Task instructions: Return the records exactly, please. Every line should match.

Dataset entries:

/-- The record of a descriptor; the last field of DESC_BAD is the free value `v`. -/
def workRecord (w : DmaWork) (cq : Nat) (v : BitVec 64) : CqRecord :=
  { cq := cq, status := BitVec.ofNat 8 w.status
    elem := if w.status = 3 then BitVec.ofNat 4 w.elem else 0
    cause := if w.status = 3 then BitVec.ofNat 4 w.cause else 0
    ring := w.ring, hseq := xHseq w.desc, user := w.desc.extractLsb' 224 32
    last := if w.status = 0 then BitVec.ofNat 64 w.written else if w.bad then v else w.faultAddr
    irq := bit w.desc 3 }

/-- The control word goes back with OWN = 0. -/
def ownBack (w : DmaWork) (s : State) : State :=
  let bs := unpackBytes 4 (fld w.desc 1 31 * 2)
  if aSpace w.slot = 0 then
    if s.hostReach then s.toHost (.write (BitVec.ofNat 64 (aByte w.slot)) bs) else s
  else dmaDdrWrite (aByte w.slot) bs none s

/-- DESC_COMPLETE (R371, R382 to R384): the data is written; OWN goes back, the counts move, and the record comes due, or,
with none due, the descriptor is through. -/
def execDescComplete (ch : Nat) (s : State) : Out :=
  let x := s.dma.chan ch
  match x.work with
  | some w =>
    if !w.done || !s.dma.quiet ch || !x.recs.isEmpty || s.gated .dma then .next s
    else
      let s1 := (ownBack w s).updCtx w.ring fun c => setFld c 192 64 (fld c 192 64 + w.written)
      if bit w.desc 4 || w.status ≠ 0 then
        let (v, s2) := if w.bad then s1.draw 64 else (0, s1)
        .next (s2.updDch ch fun q => { q with recs := [workRecord w (cCq (ctxPeek s1 w.ring)) v] })
      else .next (finishDesc ch w s1)
  | none => .next s

/-! ### Records (R385 to R388, R478) -/

/-- The 32 B of a record. -/
def recordBits (r : CqRecord) (phase : Bool) (dseq : BitVec 64) : BitVec 256 :=
  BitVec.ofNat 256 (b2n phase + 2 ^ 8 * r.status.toNat + 2 ^ 16 * r.elem.toNat + 2 ^ 20 * r.cause.toNat + 2 ^ 32 * (r.ring % 2 ^ 15)
    + 2 ^ 64 * r.hseq.toNat + 2 ^ 96 * r.user.toNat + 2 ^ 128 * dseq.toNat + 2 ^ 192 * r.last.toNat)

/-- Requests to a queue's memory can be made. -/
def cqReach (s : State) (q : DmaCq) : Bool := aSpace q.base ≠ 0 || s.hostReach

/-- TAIL moves past a slot; PHASE inverts where it wraps. -/
def DmaCq.advance (q : DmaCq) : DmaCq :=
  let t := (q.tail.toNat + 1) % q.size
  { q with tail := BitVec.ofNat 16 t, phase := if t = 0 then !q.phase else q.phase }

/-- One 32 B write of a record into its slot. -/
def putRecord (q : DmaCq) (slot : Nat) (bits : BitVec 256) (s : State) : State :=
  let b := aByte q.base + 32 * slot
  if aSpace q.base = 0 then s.toHost (.write (BitVec.ofNat 64 b) (unpackBytes 32 bits.toNat))
  else if aSpace q.base = 1 then dmaDdrWrite b (unpackBytes 32 bits.toNat) none s
  else s

/-- A record takes the queue's next slot and the next DSEQ. -/
def reserve (r : CqRecord) (s : State) : HeldRecord × State :=
  let q := s.dma.cqOf r.cq
  let n := s.dma.dseq + 1
  let s1 := s.updCq r.cq DmaCq.advance
  (⟨r.cq, q.tail, recordBits r q.phase n⟩, { s1 with dma := { s1.dma with dseq := n } })

/-- DSEQ of a record. -/
def HeldRecord.dseq (h : HeldRecord) : BitVec 64 := h.bits.extractLsb' 128 64

/-- The record is written and is the newest (R405), its interrupt follows, and the descriptor is through. -/
def landRecord (c : Nat) (r : CqRecord) (h : HeldRecord) (s : State) : State :=
  let q := s.dma.cqOf h.cq
  let s1 := putRecord q h.slot.toNat h.bits s
  let s2 := { s1 with dma := { s1.dma with dseqLast := if s1.dma.dseqLast < h.dseq then h.dseq else s1.dma.dseqLast } }
  let s3 := if (r.irq || r.status ≠ 0) && bit q.cfg 11 then s2.devSource (fld q.cfg 5 6) else s2
  let s4 := s3.updDch c fun x => { x with recs := [], placed := false }
  match (s.dma.chan c).work with
  | some w => finishDesc c w s4
  | none => s4

/-- The record's STATE frame is queued, with the place the record will take. -/
def sendState (c : Nat) (r : CqRecord) (s : State) : State :=
  let (h, s1) := reserve r s
  let q := s1.dma.cqOf r.cq
  let s2 := s1.bondSend bState 0 (BitVec.ofNat 64 r.cq) (statePayload h.bits h.slot q.tail q.phase (ctxPeek s1 r.ring))
  let w : StateWait := ⟨c, s.bond.txSeq, false, h⟩
  { s2 with bond := { s2.bond with stateWait := s2.bond.stateWait ++ [w] } }.updDch c fun x => { x with placed := true }

/-- The cycles for which a channel's record was held are counted. -/
def countHeld (n : Nat) (s : State) : State := { s with dma := { s.dma with cqFullCnt := satAdd32 s.dma.cqFullCnt n } }

/-- A demoted device writes no further record: its descriptor is through without one. -/
def dropRecord (c : Nat) (s : State) : State :=
  let s1 := { s with bond := { s.bond with stateWait := s.bond.stateWait.filter fun x => x.ch ≠ c } }.updDch c
    fun x => { x with recs := [], placed := false }
  match (s.dma.chan c).work with
  | some w => finishDesc c w s1
  | none => s1

/-- The standby's records that are still to be written again are, once their queues can be reached, in DSEQ order (R480). -/
def rewriteHeld (s : State) : State :=
  let s1 := s.bond.rewrite.foldl (fun (z : State) h =>
    if cqReach z (z.dma.cqOf h.cq) then putRecord (z.dma.cqOf h.cq) h.slot.toNat h.bits z else z) s
  { s1 with bond := { s1.bond with rewrite := s.bond.rewrite.filter fun h => !cqReach s (s.dma.cqOf h.cq) } }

Your solution:
/-- The record of a descriptor; the last field of DESC_BAD is the free value `v`. -/
def workRecord (w : DmaWork) (cq : Nat) (v : BitVec 64) : CqRecord :=
  { cq := cq, status := BitVec.ofNat 8 w.status
    elem := if w.status = 3 then BitVec.ofNat 4 w.elem else 0
    cause := if w.status = 3 then BitVec.ofNat 4 w.cause else 0
    ring := w.ring, hseq := xHseq w.desc, user := w.desc.extractLsb' 224 32
    last := if w.status = 0 then BitVec.ofNat 64 w.written else if w.bad then v else w.faultAddr
    irq := bit w.desc 3 }

/-- The control word goes back with OWN = 0. -/
def ownBack (w : DmaWork) (s : State) : State :=
  let bs := unpackBytes 4 (fld w.desc 1 31 * 2)
  if aSpace w.slot = 0 then
    if s.hostReach then s.toHost (.write (BitVec.ofNat 64 (aByte w.slot)) bs) else s
  else dmaDdrWrite (aByte w.slot) bs none s

/-- DESC_COMPLETE (R371, R382 to R384): the data is written; OWN goes back, the counts move, and the record comes due, or,
with none due, the descriptor is through. -/
def execDescComplete (ch : Nat) (s : State) : Out :=
  let x := s.dma.chan ch
  match x.work with
  | some w =>
    if !w.done || !s.dma.quiet ch || !x.recs.isEmpty || s.gated .dma then .next s
    else
      let s1 := (ownBack w s).updCtx w.ring fun c => setFld c 192 64 (fld c 192 64 + w.written)
      if bit w.desc 4 || w.status ≠ 0 then
        let (v, s2) := if w.bad then s1.draw 64 else (0, s1)
        .next (s2.updDch ch fun q => { q with recs := [workRecord w (cCq (ctxPeek s1 w.ring)) v] })
      else .next (finishDesc ch w s1)
  | none => .next s

/-! ### Records (R385 to R388, R478) -/

/-- The 32 B of a record. -/
def recordBits (r : CqRecord) (phase : Bool) (dseq : BitVec 64) : BitVec 256 :=
  BitVec.ofNat 256 (b2n phase + 2 ^ 8 * r.status.toNat + 2 ^ 16 * r.elem.toNat + 2 ^ 20 * r.cause.toNat + 2 ^ 32 * (r.ring % 2 ^ 15)
    + 2 ^ 64 * r.hseq.toNat + 2 ^ 96 * r.user.toNat + 2 ^ 128 * dseq.toNat + 2 ^ 192 * r.last.toNat)

/-- Requests to a queue's memory can be made. -/
def cqReach (s : State) (q : DmaCq) : Bool := aSpace q.base ≠ 0 || s.hostReach

/-- TAIL moves past a slot; PHASE inverts where it wraps. -/
def DmaCq.advance (q : DmaCq) : DmaCq :=
  let t := (q.tail.toNat + 1) % q.size
  { q with tail := BitVec.ofNat 16 t, phase := if t = 0 then !q.phase else q.phase }

/-- One 32 B write of a record into its slot. -/
def putRecord (q : DmaCq) (slot : Nat) (bits : BitVec 256) (s : State) : State :=
  let b := aByte q.base + 32 * slot
  if aSpace q.base = 0 then s.toHost (.write (BitVec.ofNat 64 b) (unpackBytes 32 bits.toNat))
  else if aSpace q.base = 1 then dmaDdrWrite b (unpackBytes 32 bits.toNat) none s
  else s

/-- A record takes the queue's next slot and the next DSEQ. -/
def reserve (r : CqRecord) (s : State) : HeldRecord × State :=
  let q := s.dma.cqOf r.cq
  let n := s.dma.dseq + 1
  let s1 := s.updCq r.cq DmaCq.advance
  (⟨r.cq, q.tail, recordBits r q.phase n⟩, { s1 with dma := { s1.dma with dseq := n } })

/-- DSEQ of a record. -/
def HeldRecord.dseq (h : HeldRecord) : BitVec 64 := h.bits.extractLsb' 128 64

/-- The record is written and is the newest (R405), its interrupt follows, and the descriptor is through. -/
def landRecord (c : Nat) (r : CqRecord) (h : HeldRecord) (s : State) : State :=
  let q := s.dma.cqOf h.cq
  let s1 := putRecord q h.slot.toNat h.bits s
  let s2 := { s1 with dma := { s1.dma with dseqLast := if s1.dma.dseqLast < h.dseq then h.dseq else s1.dma.dseqLast } }
  let s3 := if (r.irq || r.status ≠ 0) && bit q.cfg 11 then s2.devSource (fld q.cfg 5 6) else s2
  let s4 := s3.updDch c fun x => { x with recs := [], placed := false }
  match (s.dma.chan c).work with
  | some w => finishDesc c w s4
  | none => s4

/-- The record's STATE frame is queued, with the place the record will take. -/
def sendState (c : Nat) (r : CqRecord) (s : State) : State :=
  let (h, s1) := reserve r s
  let q := s1.dma.cqOf r.cq
  let s2 := s1.bondSend bState 0 (BitVec.ofNat 64 r.cq) (statePayload h.bits h.slot q.tail q.phase (ctxPeek s1 r.ring))
  let w : StateWait := ⟨c, s.bond.txSeq, false, h⟩
  { s2 with bond := { s2.bond with stateWait := s2.bond.stateWait ++ [w] } }.updDch c fun x => { x with placed := true }

/-- The cycles for which a channel's record was held are counted. -/
def countHeld (n : Nat) (s : State) : State := { s with dma := { s.dma with cqFullCnt := satAdd32 s.dma.cqFullCnt n } }

/-- A demoted device writes no further record: its descriptor is through without one. -/
def dropRecord (c : Nat) (s : State) : State :=
  let s1 := { s with bond := { s.bond with stateWait := s.bond.stateWait.filter fun x => x.ch ≠ c } }.updDch c
    fun x => { x with recs := [], placed := false }
  match (s.dma.chan c).work with
  | some w => finishDesc c w s1
  | none => s1

/-- The standby's records that are still to be written again are, once their queues can be reached, in DSEQ order (R480). -/
def rewriteHeld (s : State) : State :=
  let s1 := s.bond.rewrite.foldl (fun (z : State) h =>
    if cqReach z (z.dma.cqOf h.cq) then putRecord (z.dma.cqOf h.cq) h.slot.toNat h.bits z else z) s
  { s1 with bond := { s1.bond with rewrite := s.bond.rewrite.filter fun h => !cqReach s (s.dma.cqOf h.cq) } }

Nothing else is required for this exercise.